I’m long enough in the tooth to remember the days of recurring FE capital grants. These were utilised to deliver carefully planned and scheduled maintenance programmes to improve our campuses and address emerging issues.  We knew that next year (and the year after that) we would get a similar investment.

This predictability allowed medium- and even longer-term planning (remember that?), keeping the vital infrastructure of our buildings and estates operating safely and providing the high-quality learning environments to meet our communities’ skills needs.  Flat roofs were replaced before they sprang leaks. Lifts were upgraded before they persistently broke down. Windows were double-glazed to improve energy efficiency and the quality of our learning environments. 

Then came austerity. Combined with the transfer of any remaining FE capital funding to Local Enterprise Partnerships, the past 12 years or so have been characterised by colleges competing with each other for small investment pots. And these pots weren’t for unglamorous things like flat roofs or lifts; they were earmarked for landmark buildings and skills centres that could be opened with a fanfare. 

We’ve managed to secure a number of these developments and they have made a significant difference to many students and apprentices. But having shiny new buildings while struggling to maintain existing ones has been a major headache.

Our campuses are assets that need regular investment

Others have written recently on one way the sector has coped, by utilising the appropriate accounting practices of depreciation to provide us with some of our own cash to reinvest.
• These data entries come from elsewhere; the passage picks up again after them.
/-! ### State.setDataA -/

@[simp] theorem State.setDataA_cfg (v : Nat) : (s.setDataA v).cfg = s.cfg := rfl
@[simp] theorem State.setDataA_fregs (v : Nat) : (s.setDataA v).fregs = s.fregs := rfl
@[simp] theorem State.setDataA_cregs (v : Nat) : (s.setDataA v).cregs = s.cregs := rfl
@[simp] theorem State.setDataA_pregs (v : Nat) : (s.setDataA v).pregs = s.pregs := rfl
@[simp] theorem State.setDataA_sregs (v : Nat) : (s.setDataA v).sregs = s.sregs := rfl
@[simp] theorem State.setDataA_t (v : Nat) : (s.setDataA v).t = s.t := rfl
@[simp] theorem State.setDataA_dataA (v : Nat) : (s.setDataA v).dataA = v := rfl
@[simp] theorem State.setDataA_dataB (v : Nat) : (s.setDataA v).dataB = s.dataB := rfl
@[simp] theorem State.setDataA_busy (v : Nat) : (s.setDataA v).busy = s.busy := rfl
@[simp] theorem State.setDataA_done (v : Nat) : (s.setDataA v).done = s.done := rfl
@[simp] theorem State.setDataA_err (v : Nat) : (s.setDataA v).err = s.err := rfl
@[simp] theorem State.setDataA_stickyErr (v : Nat) : (s.setDataA v).stickyErr = s.stickyErr := rfl
@[simp] theorem State.setDataA_ovr (v : Nat) : (s.setDataA v).ovr = s.ovr := rfl
@[simp] theorem State.setDataA_ecode (v : Nat) : (s.setDataA v).ecode = s.ecode := rfl
@[simp] theorem State.setDataA_cmd (v : Nat) : (s.setDataA v).cmd = s.cmd := rfl
@[simp] theorem State.setDataA_resetLine (v : Nat) : (s.setDataA v).resetLine = s.resetLine := rfl
@[simp] theorem State.setDataA_agenda (v : Nat) : (s.setDataA v).agenda = s.agenda := rfl
@[simp] theorem State.setDataA_response (v : Nat) : (s.setDataA v).response = s.response := rfl

/-! ### State.setDataB -/

@[simp] theorem State.setDataB_cfg (v : Nat) : (s.setDataB v).cfg = s.cfg := rfl
@[simp] theorem State.setDataB_fregs (v : Nat) : (s.setDataB v).fregs = s.fregs := rfl
@[simp] theorem State.setDataB_cregs (v : Nat) : (s.setDataB v).cregs = s.cregs := rfl
@[simp] theorem State.setDataB_pregs (v : Nat) : (s.setDataB v).pregs = s.pregs := rfl
@[simp] theorem State.setDataB_sregs (v : Nat) : (s.setDataB v).sregs = s.sregs := rfl
@[simp] theorem State.setDataB_t (v : Nat) : (s.setDataB v).t = s.t := rfl
@[simp] theorem State.setDataB_dataA (v : Nat) : (s.setDataB v).dataA = s.dataA := rfl
@[simp] theorem State.setDataB_dataB (v : Nat) : (s.setDataB v).dataB = v := rfl
@[simp] theorem State.setDataB_busy (v : Nat) : (s.setDataB v).busy = s.busy := rfl
@[simp] theorem State.setDataB_done (v : Nat) : (s.setDataB v).done = s.done := rfl
@[simp] theorem State.setDataB_err (v : Nat) : (s.setDataB v).err = s.err := rfl
@[simp] theorem State.setDataB_stickyErr (v : Nat) : (s.setDataB v).stickyErr = s.stickyErr := rfl
@[simp] theorem State.setDataB_ovr (v : Nat) : (s.setDataB v).ovr = s.ovr := rfl
@[simp] theorem State.setDataB_ecode (v : Nat) : (s.setDataB v).ecode = s.ecode := rfl
@[simp] theorem State.setDataB_cmd (v : Nat) : (s.setDataB v).cmd = s.cmd := rfl
@[simp] theorem State.setDataB_resetLine (v : Nat) : (s.setDataB v).resetLine = s.resetLine := rfl
@[simp] theorem State.setDataB_agenda (v : Nat) : (s.setDataB v).agenda = s.agenda := rfl
@[simp] theorem State.setDataB_response (v : Nat) : (s.setDataB v).response = s.response := rfl

/-! ### State.setT -/

@[simp] theorem State.setT_cfg (b : Bool) : (s.setT b).cfg = s.cfg := rfl
@[simp] theorem State.setT_fregs (b : Bool) : (s.setT b).fregs = s.fregs := rfl
@[simp] theorem State.setT_cregs (b : Bool) : (s.setT b).cregs = s.cregs := rfl
@[simp] theorem State.setT_pregs (b : Bool) : (s.setT b).pregs = s.pregs := rfl
@[simp] theorem State.setT_sregs (b : Bool) : (s.setT b).sregs = s.sregs := rfl
@[simp] theorem State.setT_t (b : Bool) : (s.setT b).t = b := rfl
@[simp] theorem State.setT_dataA (b : Bool) : (s.setT b).dataA = s.dataA := rfl
@[simp] theorem State.setT_dataB (b : Bool) : (s.setT b).dataB = s.dataB := rfl
@[simp] theorem State.setT_busy (b : Bool) : (s.setT b).busy = s.busy := rfl
@[simp] theorem State.setT_done (b : Bool) : (s.setT b).done = s.done := rfl
@[simp] theorem State.setT_err (b : Bool) : (s.setT b).err = s.err := rfl
@[simp] theorem State.setT_stickyErr (b : Bool) : (s.setT b).stickyErr = s.stickyErr := rfl
@[simp] theorem State.setT_ovr (b : Bool) : (s.setT b).ovr = s.ovr := rfl
@[simp] theorem State.setT_ecode (b : Bool) : (s.setT b).ecode = s.ecode := rfl
@[simp] theorem State.setT_cmd (b : Bool) : (s.setT b).cmd = s.cmd := rfl
@[simp] theorem State.setT_resetLine (b : Bool) : (s.setT b).resetLine = s.resetLine := rfl
@[simp] theorem State.setT_agenda (b : Bool) : (s.setT b).agenda = s.agenda := rfl
@[simp] theorem State.setT_response (b : Bool) : (s.setT b).response = s.response := rfl

/-! ### issue -/

@[simp] theorem issue_cfg (w : Word) : (issue w s).cfg = s.cfg := rfl
@[simp] theorem issue_fregs (w : Word) : (issue w s).fregs = s.fregs := rfl
@[simp] theorem issue_cregs (w : Word) : (issue w s).cregs = s.cregs := rfl
@[simp] theorem issue_pregs (w : Word) : (issue w s).pregs = s.pregs := rfl
@[simp] theorem issue_sregs (w : Word) : (issue w s).sregs = s.sregs := rfl
@[simp] theorem issue_t (w : Word) : (issue w s).t = s.t := rfl
@[simp] theorem issue_dataA (w : Word) : (issue w s).dataA = s.dataA := rfl
@[simp] theorem issue_dataB (w : Word) : (issue w s).dataB = s.dataB := rfl
@[simp] theorem issue_busy (w : Word) : (issue w s).busy = true := rfl
@[simp] theorem issue_done (w : Word) : (issue w s).done = false := rfl
@[simp] theorem issue_err (w : Word) : (issue w s).err = false := rfl
@[simp] theorem issue_stickyErr (w : Word) : (issue w s).stickyErr = s.stickyErr := rfl
@[simp] theorem issue_ovr (w : Word) : (issue w s).ovr = s.ovr := rfl
@[simp] theorem issue_ecode (w : Word) : (issue w s).ecode = 0 := rfl
@[simp] theorem issue_cmd (w : Word) : (issue w s).cmd = w := rfl
@[simp] theorem issue_resetLine (w : Word) : (issue w s).resetLine = s.resetLine := rfl
@[simp] theorem issue_agenda (w : Word) : (issue w s).agenda = s.agenda := rfl
@[simp] theorem issue_response (w : Word) : (issue w s).response = s.response := rfl

/-! ### commitDone -/

@[simp] theorem commitDone_cfg : (commitDone s).cfg = s.cfg := rfl
@[simp] theorem commitDone_fregs : (commitDone s).fregs = s.fregs := rfl
@[simp] theorem commitDone_cregs : (commitDone s).cregs = s.cregs := rfl
@[simp] theorem commitDone_pregs : (commitDone s).pregs = s.pregs := rfl
@[simp] theorem commitDone_sregs : (commitDone s).sregs = s.sregs := rfl
@[simp] theorem commitDone_t : (commitDone s).t = s.t := rfl
@[simp] theorem commitDone_dataA : (commitDone s).dataA = s.dataA := rfl
@[simp] theorem commitDone_dataB : (commitDone s).dataB = s.dataB := rfl
@[simp] theorem commitDone_busy : (commitDone s).busy = false := rfl
@[simp] theorem commitDone_done : (commitDone s).done = true := rfl
@[simp] theorem commitDone_err : (commitDone s).err = s.err := rfl
@[simp] theorem commitDone_stickyErr : (commitDone s).stickyErr = s.stickyErr := rfl
@[simp] theorem commitDone_ovr : (commitDone s).ovr = s.ovr := rfl
@[simp] theorem commitDone_ecode : (commitDone s).ecode = s.ecode := rfl
@[simp] theorem commitDone_cmd : (commitDone s).cmd = s.cmd := rfl
@[simp] theorem commitDone_resetLine : (commitDone s).resetLine = s.resetLine := rfl
@[simp] theorem commitDone_agenda : (commitDone s).agenda = s.agenda := rfl
@[simp] theorem commitDone_response : (commitDone s).response = s.response := rfl

/-! ### errorEntry -/

@[simp] theorem errorEntry_cfg (e : ErrorKind) : (errorEntry e s).cfg = s.cfg := rfl
@[simp] theorem errorEntry_fregs (e : ErrorKind) : (errorEntry e s).fregs = s.fregs := rfl
@[simp] theorem errorEntry_cregs (e : ErrorKind) : (errorEntry e s).cregs = s.cregs := rfl
@[simp] theorem errorEntry_pregs (e : ErrorKind) : (errorEntry e s).pregs = s.pregs := rfl
@[simp] theorem errorEntry_sregs (e : ErrorKind) : (errorEntry e s).sregs = s.sregs := rfl
@[simp] theorem errorEntry_t (e : ErrorKind) : (errorEntry e s).t = s.t := rfl
@[simp] theorem errorEntry_dataA (e : ErrorKind) : (errorEntry e s).dataA = s.dataA := rfl
@[simp] theorem errorEntry_dataB (e : ErrorKind) : (errorEntry e s).dataB = s.dataB := rfl
@[simp] theorem errorEntry_busy (e : ErrorKind) : (errorEntry e s).busy = false := rfl
@[simp] theorem errorEntry_done (e : ErrorKind) : (errorEntry e s).done = true := rfl
@[simp] theorem errorEntry_err (e : ErrorKind) : (errorEntry e s).err = true := rfl
@[simp] theorem errorEntry_stickyErr (e : ErrorKind) : (errorEntry e s).stickyErr = true := rfl
@[simp] theorem errorEntry_ovr (e : ErrorKind) : (errorEntry e s).ovr = s.ovr := rfl
@[simp] theorem errorEntry_ecode (e : ErrorKind) : (errorEntry e s).ecode = e.code := rfl
@[simp] theorem errorEntry_cmd (e : ErrorKind) : (errorEntry e s).cmd = s.cmd := rfl
@[simp] theorem errorEntry_resetLine (e : ErrorKind) : (errorEntry e s).resetLine = s.resetLine := rfl
@[simp] theorem errorEntry_agenda (e : ErrorKind) : (errorEntry e s).agenda = s.agenda := rfl
@[simp] theorem errorEntry_response (e : ErrorKind) : (errorEntry e s).response = s.response := rfl

/-! ### dropWrite -/

@[simp] theorem dropWrite_cfg : (dropWrite s).cfg = s.cfg := rfl
@[simp] theorem dropWrite_fregs : (dropWrite s).fregs = s.fregs := rfl
@[simp] theorem dropWrite_cregs : (dropWrite s).cregs = s.cregs := rfl
@[simp] theorem dropWrite_pregs : (dropWrite s).pregs = s.pregs := rfl
@[simp] theorem dropWrite_sregs : (dropWrite s).sregs = s.sregs := rfl
@[simp] theorem dropWrite_t : (dropWrite s).t = s.t := rfl
@[simp] theorem dropWrite_dataA : (dropWrite s).dataA = s.dataA := rfl
@[simp] theorem dropWrite_dataB : (dropWrite s).dataB = s.dataB := rfl
@[simp] theorem dropWrite_busy : (dropWrite s).busy = s.busy := rfl
@[simp] theorem dropWrite_done : (dropWrite s).done = s.done := rfl
@[simp] theorem dropWrite_err : (dropWrite s).err = s.err := rfl
@[simp] theorem dropWrite_stickyErr : (dropWrite s).stickyErr = s.stickyErr := rfl
@[simp] theorem dropWrite_ovr : (dropWrite s).ovr = true := rfl
@[simp] theorem dropWrite_ecode : (dropWrite s).ecode = s.ecode := rfl
@[simp] theorem dropWrite_cmd : (dropWrite s).cmd = s.cmd := rfl
@[simp] theorem dropWrite_resetLine : (dropWrite s).resetLine = s.resetLine := rfl
@[simp] theorem dropWrite_agenda : (dropWrite s).agenda = s.agenda := rfl
@[simp] theorem dropWrite_response : (dropWrite s).response = s.response := rfl

/-! ### writeStatus -/

@[simp] theorem writeStatus_cfg (v : Word) : (writeStatus s v).cfg = s.cfg := rfl
@[simp] theorem writeStatus_fregs (v : Word) : (writeStatus s v).fregs = s.fregs := rfl
@[simp] theorem writeStatus_cregs (v : Word) : (writeStatus s v).cregs = s.cregs := rfl
@[simp] theorem writeStatus_pregs (v : Word) : (writeStatus s v).pregs = s.pregs := rfl
@[simp] theorem writeStatus_sregs (v : Word) : (writeStatus s v).sregs = s.sregs := rfl
@[simp] theorem writeStatus_t (v : Word) : (writeStatus s v).t = s.t := rfl
@[simp] theorem writeStatus_dataA (v : Word) : (writeStatus s v).dataA = s.dataA := rfl
@[simp] theorem writeStatus_dataB (v : Word) : (writeStatus s v).dataB = s.dataB := rfl
@[simp] theorem writeStatus_busy (v : Word) : (writeStatus s v).busy = s.busy := rfl
@[simp] theorem writeStatus_done (v : Word) : (writeStatus s v).done = s.done := rfl
@[simp] theorem writeStatus_err (v : Word) : (writeStatus s v).err = s.err := rfl
@[simp] theorem writeStatus_stickyErr (v : Word) : (writeStatus s v).stickyErr = (s.stickyErr && !v.getLsbD 4) := rfl
@[simp] theorem writeStatus_ovr (v : Word) : (writeStatus s v).ovr = (s.ovr && !v.getLsbD 5) := rfl
@[simp] theorem writeStatus_ecode (v : Word) : (writeStatus s v).ecode = s.ecode := rfl
@[simp] theorem writeStatus_cmd (v : Word) : (writeStatus s v).cmd = s.cmd := rfl
@[simp] theorem writeStatus_resetLine (v : Word) : (writeStatus s v).resetLine = s.resetLine := rfl
@[simp] theorem writeStatus_agenda (v : Word) : (writeStatus s v).agenda = s.agenda := rfl
@[simp] theorem writeStatus_response (v : Word) : (writeStatus s v).response = s.response := rfl

/-! ### respond -/

@[simp] theorem respond_cfg (r : Response) : (respond s r).cfg = s.cfg := rfl
@[simp] theorem respond_fregs (r : Response) : (respond s r).fregs = s.fregs := rfl
@[simp] theorem respond_cregs (r : Response) : (respond s r).cregs = s.cregs := rfl
@[simp] theorem respond_pregs (r : Response) : (respond s r).pregs = s.pregs := rfl
@[simp] theorem respond_sregs (r : Response) : (respond s r).sregs = s.sregs := rfl
@[simp] theorem respond_t (r : Response) : (respond s r).t = s.t := rfl
@[simp] theorem respond_dataA (r : Response) : (respond s r).dataA = s.dataA := rfl
@[simp] theorem respond_dataB (r : Response) : (respond s r).dataB = s.dataB := rfl
@[simp] theorem respond_busy (r : Response) : (respond s r).busy = s.busy := rfl
@[simp] theorem respond_done (r : Response) : (respond s r).done = s.done := rfl
@[simp] theorem respond_err (r : Response) : (respond s r).err = s.err := rfl
@[simp] theorem respond_stickyErr (r : Response) : (respond s r).stickyErr = s.stickyErr := rfl
@[simp] theorem respond_ovr (r : Response) : (respond s r).ovr = s.ovr := rfl
@[simp] theorem respond_ecode (r : Response) : (respond s r).ecode = s.ecode := rfl
@[simp] theorem respond_cmd (r : Response) : (respond s r).cmd = s.cmd := rfl
@[simp] theorem respond_resetLine (r : Response) : (respond s r).resetLine = s.resetLine := rfl
@[simp] theorem respond_agenda (r : Response) : (respond s r).agenda = s.agenda := rfl
@[simp] theorem respond_response (r : Response) : (respond s r).response = some r := rfl

/-! ### popEvent -/

@[simp] theorem popEvent_cfg : (popEvent s).cfg = s.cfg := rfl
@[simp] theorem popEvent_fregs : (popEvent s).fregs = s.fregs := rfl
@[simp] theorem popEvent_cregs : (popEvent s).cregs = s.cregs := rfl
@[simp] theorem popEvent_pregs : (popEvent s).pregs = s.pregs := rfl
@[simp] theorem popEvent_sregs : (popEvent s).sregs = s.sregs := rfl
@[simp] theorem popEvent_t : (popEvent s).t = s.t := rfl
@[simp] theorem popEvent_dataA : (popEvent s).dataA = s.dataA := rfl
@[simp] theorem popEvent_dataB : (popEvent s).dataB = s.dataB := rfl
@[simp] theorem popEvent_busy : (popEvent s).busy = s.busy := rfl
@[simp] theorem popEvent_done : (popEvent s).done = s.done := rfl
@[simp] theorem popEvent_err : (popEvent s).err = s.err := rfl
@[simp] theorem popEvent_stickyErr : (popEvent s).stickyErr = s.stickyErr := rfl
@[simp] theorem popEvent_ovr : (popEvent s).ovr = s.ovr := rfl
@[simp] theorem popEvent_ecode : (popEvent s).ecode = s.ecode := rfl
@[simp] theorem popEvent_cmd : (popEvent s).cmd = s.cmd := rfl
@[simp] theorem popEvent_resetLine : (popEvent s).resetLine = s.resetLine := rfl
@[simp] theorem popEvent_agenda : (popEvent s).agenda = s.agenda.tail := rfl
@[simp] theorem popEvent_response : (popEvent s).response = s.response := rfl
But that could never provide enough to keep up with the growing backlog of maintenance and improvements. 

A further reminder of the differential treatment of the FE sector comes from our annual allocations from HEFCE/OfS for our Higher Education provision. This includes recurring capital funding for this group of students.  

And of course, the DfE hasn’t been completely against funding capital maintenance in the post-16 sector. Local sixth forms have been getting small but regular capital investments every year while colleges have been wrapped in bidding rounds, costly capital bids, bureaucracy and, too often, disappointment.

The IfS report rightly notes the government’s recent (and very welcome) investment, primarily through the FE capital transformation fund. However, if colleges are going to ensure our estates can deal with emerging issues and remain safe and suitable learning environments, ministers need to address two key elements.

First, dropping investment on us with little or no warning and with very short delivery timescales means projects are chosen because they are possible rather than necessary. Capital investment needs careful planning and sufficient time to properly address the difficult and tricky issues present in all our estates.

Second, we can only properly manage the critical community assets which our colleges are with some level of predictability. Returning to annually funded capital investment would allow us to develop the medium- and maybe even long-term maintenance and improvement schedules that are required. Predictability would also provide us with a fighting chance of investing in the sustainability of our campuses – a critical agenda for our sector as well as government.

My thoughts are with education leaders wrestling with the awfully-timed RAAC crisis and mitigating its impact on their students, staff and communities. For the sake of all our learners, government must now recognise that our campuses are assets that need regular investment. Without it, history will only repeat itself.